Methods: Interview data from participants in a three-month prospective pilot study on MM’s impact on chronic pain and related outcomes were analyzed to assess perceived effectiveness of MM. Participants answered an open-ended question “Overall how effective do you think the MM treatment is for your condition?” in a phone interview approximately one month after baseline, when participants were supposed to find a regimen with a relatively stable dose after self-titration. All responses were transcribed and analyzed using the RADaR (Rigorous and Accelerated Data Reduction) technique.

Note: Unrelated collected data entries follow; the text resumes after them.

-- ==== Sys2Proof/Machine/RegMap.lean ====
section
/-! DEFINITION. The register maps of the spec: every register (`RegName`), every field with its bits,
access code and reset value (the tables of the owning chapters), and where each register sits in its
block (00 R7-R12, 13 R353). A field is stored on its own in `State.regs`; a register is put together
from its fields when it is read. Fields whose Reset column gives an instance-dependent value carry it
as a function of the instance number. `ok` is false on the encodings a register map reserves (R10);
`kept` marks a field that WARM_N and REBOOT leave unchanged. -/

namespace Sys2Proof.Machine

/-- Access codes of 00 R7. -/
inductive Acc
  | ro | rw | wo | w1c | w1s
  deriving DecidableEq, Repr

/-- Every register of the register maps, by its name in the spec. -/
inductive RegName
  | CLK_TB | CLK_STROKE_NO | CLK_STROKE_CFG | CLK_TSTART | CLK_HOLD_ACC | CLK_PAUSE_ACC | CLK_TM_CTL 
  | CLK_SKEW | CLK_SKEW_LIM | CLK_ADM | CLK_DL_STAT | CLK_GEN_CTL | CLK_GEN_STAT | CKP_CTL | CKP_POL 
  | CKP_HOLDAT | CKP_STAT | CKP_LAST | CKP_HWM | CKP_TIME | CKP_FENCE | CKP_AREA | CKP_FILL | MGT_STAT 
  | MGT_CAN | MGT_LMBX | MGT_MODE | MGT_FLT_STAT | MGT_FLT_ACK | MGT_FLT_CTL | MGT_FLT_LOST | MGT_FLT_SEL 
  | MGT_FLT_REC | MGT_FLT_SW | MGT_LDICT | MGT_IMG_ADDR | MGT_IMG_CTL | MGT_FLCTL | MGT_FLCMD | MGT_FLBUF 
  | FAB_CTL | FAB_RSV | FAB_STAT | FAB_COLL | FAB_COLLT | FAB_ERR | FAB_CNT | FAB_UCTL | FAB_XSPARE 
  | LEC_SENSE | LEC_ROUTE | LEC_CNT | LEC_EN | LEC_PEND | LEC_PCLR | LEC_RAW | LEC_LINE | LEC_FIND | LEC_TRQV 
  | LEC_TRQA | LEC_TRQS | LEC_TRQCTL | LEC_SWEV | GEC_IN | GEC_EN | GEC_LVL | GEC_FALLBACK | GEC_STAT 
  | SPT_SEL | SPT_CTL | SPT_CAUSE | SPT_WAKEPRF | PWR_CMD | PWR_STAT | PWR_ON | PWR_FAIL | PWR_THERM 
  | PWR_SUPPLY | PWR_PMBCMD | PWR_PMBDATA | CPO_ID | CPO_MODE | CPO_CFG | CPO_XVBAR | CPO_XINFO | CPO_XADDR 
  | CPO_XTGT | CPO_RSSTAT | CPO_PERR | CPO_CYC | CPO_GRP | CPO_MISS | CPO_SVC_RQ | CPO_SVC_AH | CPO_SVC_AD 
  | CPO_RSTPC | MMU_CTL | MMU_ASID | MMU_TTB0 | MMU_TTB1 | MMU_FSR | MMU_FPA | MMU_LKVA | MMU_LKPA 
  | MMU_LKCMD | MMU_SYNC | MMU_STAT | MMU_CNT | MMU_L2CNT | CPO_EVT_CTL | CPO_EVT_CLAIM | CPO_EVT_TOP 
  | CPO_EVT_STAT | CVU_CTL | CVU_VL | CVU_FAULT | CVU_IDLE | CVU_STAT | CVU_WAKES | CPO_SVC_MARGIN | PCI_CTL 
  | PCI_STAT | PCI_ERRADDR | PCI_APBASE | PCI_B2BASE | PCI_PENDSTAT | PCI_MBX | PCI_MBXREQ | PCI_MBXRSP 
  | PCI_CHSQ | PCI_CHCQ | PCI_CHCTL | PCI_CHPTR | PCI_CHSTAT | PCI_CHCNT | TRC_CTL | TRC_WIN | TRC_WPTR 
  | TRC_STAT | TRC_FRZ | TRC_FRZST | TRC_HSTROKE | TRC_SWMSG | TRC_DBGEV | TRC_CDBG | TRC_CBP | TRC_CR 
  | BJ_STAT | BJ_HIST | BJ_RUNALT | BJ_RUNSKIP | BJ_RUNFAIL | BJ_CLEAR | BJ_RDYEV | BJ_RDYT | BJ_RDYC 
  | BJ_RDYL | PRF_ACTIVE | LNK_CTL | LNK_STAT | LNK_LAT | LNK_PID | LNK_PINFO | LNK_FEC | LNK_CAL 
  | LNK_MARGIN | LNK_RXCFG | LNK_EXP | LNK_UCRED | LNK_UTXH | LNK_UTXD | LNK_URXH | LNK_URXD | LNK_URXCTL 
  | LNK_REMAP | LNK_REMAP_CTL | CLU_REMAP | CLU_REMAP_CTL | CLU_SPARE | CLU_FLAGS0 | CLU_FLAGS1 | CLU_STAT 
  | CLU_SWAP_STROKE | CLU_SWAP_CTL | TME_CFG | TME_STAT | TME_ERR | TME_ECC | TME_CHMAP | TME_CHSTAT 
  | TME_RBCTL | TME_MARGIN | TRC_PCTL | TRC_PSTAT | TRC_HALTC | TRC_HALTS | CELL_ID | CELL_CTL | CELL_STAT 
  | CELL_PERR | CELL_IMCFG | CELL_LC0 | CELL_LC1 | CELL_SBSEL | CELL_DIRTY | CELL_INBARR 
  deriving DecidableEq, Repr

/-- One field of a register map. `id` is 64 times the register number plus the lowest bit. -/
structure Field where
  id : Nat
  lo : Nat
  width : Nat
  acc : Acc
  rst : Nat → Nat
  ok : Nat → Bool := fun _ => true
  kept : Bool := false
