/-- The source that sends an unscheduled flit. -/
def sourceOf (e : Nat) : UPoint :=
  if bit e 10 then .unit (Fin.ofNat 9 (e / 2048)) else .cell (Fin.ofNat 8 (e / 2048)) (Fin.ofNat 1024 e)

/-- The live spare map of a tile changes (06 R183). The unscheduled flits buffered on the spoke channels that it moves are discarded, which
restarts their credits; their sources send them again. -/
def State.spareLive (s : State) (t : Nat) : State :=
  let new := s.xspareShadow t
  let old := (s.tile t).xspare
  { s.setTile t { s.tile t with xspare := new } with uflits := s.uflits.map (fun f =>
      if onMoved old new t f then { f with place := sourceOf f.srcEnd, prev := none, since := s.tb } else f) }

/-- CHANNEL_SPARE_COMMIT (06 R183): the checks, then the live map takes the shadow map, with BUSY until
COMMIT_COMPLETE. -/
def State.spareCommit (s : State) (t : Nat) : State :=
  if s.flag FAB_CTL_BUSY t then s
  else if !s.quiet || s.xspareClash t then s.raise FAB_CTL_ERR t
  else (s.spareLive t).raise FAB_CTL_BUSY t

/-- CHANNEL_SPARE_COMMIT. -/
def execChannelSpareCommit (t : Tile) (s : State) : Host.Outcome State Fault Refusal :=
  if s.domOn (712 + t.val) then .next (s.spareCommit t.val) else .next s

/-- PATH_TABLE_WRITE: a window access to a path-table entry (06 R161, R172). A write stores the entry with good
parity; a read of an entry with a parity error returns the stored value and a bus error. -/
def State.pathWrite (s : State) (t p : Nat) (w : Word) : State :=
  let x := s.tile t
  s.setTile t { x with pt := sput x.pt p w 0, ptBad := sput x.ptBad p 0 0, ptOld := x.ptOld ++ [(p, s.pathEntry t p, sget x.ptBad p 0)] }

/-- A window read of a path-table entry: value, bus error, and the capture of R172. DESIGN CHOICE (log 183): its POINT is 0. -/
def State.pathRead (s : State) (t p : Nat) : Word × Bool × State :=
  if sget (s.tile t).ptBad p 0 ≠ 0 then (s.pathEntry t p, true, s.fabErr t 6 0 p) else (s.pathEntry t p, false, s)

/-- PATH_TABLE_WRITE: write where a value is given, else read. -/
def execPathTableWrite (t : Tile) (p : BitVec 17) (w : Option Word) (s : State) : Host.Outcome State Fault Refusal :=
  if !s.domOn (712 + t.val) then
    match w with | some _ => .next s | none => .next (s.emit (.data 0 false))
  else match w with
    | some w => .next (s.pathWrite t.val p.toNat w)
    | none => let (v, e, s) := s.pathRead t.val p.toNat; .next (s.emit (.data v.toNat e))

end Sys2Proof.Machine
end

Results: 51 adults initiating MM for chronic pain were interviewed (52.9% male, mean age 54.4, SD = 12.0), with the majority (80.3%) identifying as Non-Hispanic White followed by Non-Hispanic Black (13.7%), Multi-racial (3.9%), and Hispanic White (2.0%). Most participants (62.7%) reported MM was effective for pain reduction. The common benefits mentioned included reduction in pain intensity, improved sleep quality, and reduced need for pain and psychiatric medications. Participants also mentioned improvements in mental wellbeing such as better mood, improved focus, and less anxiety, and improvements in physical mobility. Common challenges or concerns mentioned by participants included difficulty finding a suitable product or dose (e.g., could not find the ‘sweet spot’), and experiencing side effects such as ‘undesired high’, ‘stomach issues’, and a limited ‘threshold of pain’ treatable by product.

Discussion: Findings suggest a majority of participants perceived MM to be effective overall for chronic pain management, with improved physical and mental functioning and reduction in other medications as commonly cited benefits. However, sides effects and difficulty in identifying proper product and dosage also warrant future investigation as MM becomes a more prevalent treatment option for chronic pain.